-- ==== Sys2Proof/Machine/Tick.lean ====
section
/-! DEFINITION. `Tick()` (R120 of `41_dispatch_and_cycles.md`), and how an instruction is placed for the next one. -/

namespace Sys2Proof.Machine

/-- A fetch tick (R123): line 1 clears `bonus`, then an undefined opcode raises IllegalOpcode with nothing else done
(R301), and an instruction is executed whole (R122). -/
def fetchTick (s : State) : Result :=
  match fetch s with
  | .error _ => .next (raise .illegalOpcode (clearBonus s))
  | .ok i => exec i (clearBonus s)

/-- `Tick()` (R120): burn down the cycles of the last instruction; else, halted, change nothing (R129); else fetch.
Before `pc` has been seeded a tick has no meaning (R47, log 6). -/
def tick (s : State) : Result :=
  if s.pcSeeded then
    if 0 < s.cyc then .next (burn s)
    else if halted s then .next s
    else fetchTick s
  else .refused .pcNotSeeded

/-- The opcode byte belongs to the group that only `C02_EXTRA` admits (R84). -/
def isOptional (op : Byte) : Bool :=
  match lookup op with
  | some r => r.group == .c02Optional
  | none => false

/-- The state with the first three bytes of a table word stored at `pc`, ready to fetch them: `pc` seeded, no cycle
left, no latch set, and `C02_EXTRA` on where the opcode needs it (log 5). -/
def placeInstruction (s : State) (nbits w : Nat) : State :=
  let v := w % 2 ^ nbits
  let stored := memWrite (s.pc + 2) (BitVec.ofNat 8 (v / 65536))
    (memWrite (s.pc + 1) (BitVec.ofNat 8 (v / 256)) (memWrite s.pc (BitVec.ofNat 8 v) s))
  { stored with
    cyc := 0
    brkHalt := false
    illegal := false
    pcSeeded := true
    cfg := if isOptional (BitVec.ofNat 8 v) then { s.cfg with c02Extra := true } else s.cfg }

end Sys2Proof.Machine
end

— Work instructions —
Output each line exactly, from the first line of the data down to the line that contains "namespace Sys2Proof.Machine", both included.

— Response for this exercise —
-- ==== Sys2Proof/Machine/Tick.lean ====
section
/-! DEFINITION. `Tick()` (R120 of `41_dispatch_and_cycles.md`), and how an instruction is placed for the next one. -/

namespace Sys2Proof.Machine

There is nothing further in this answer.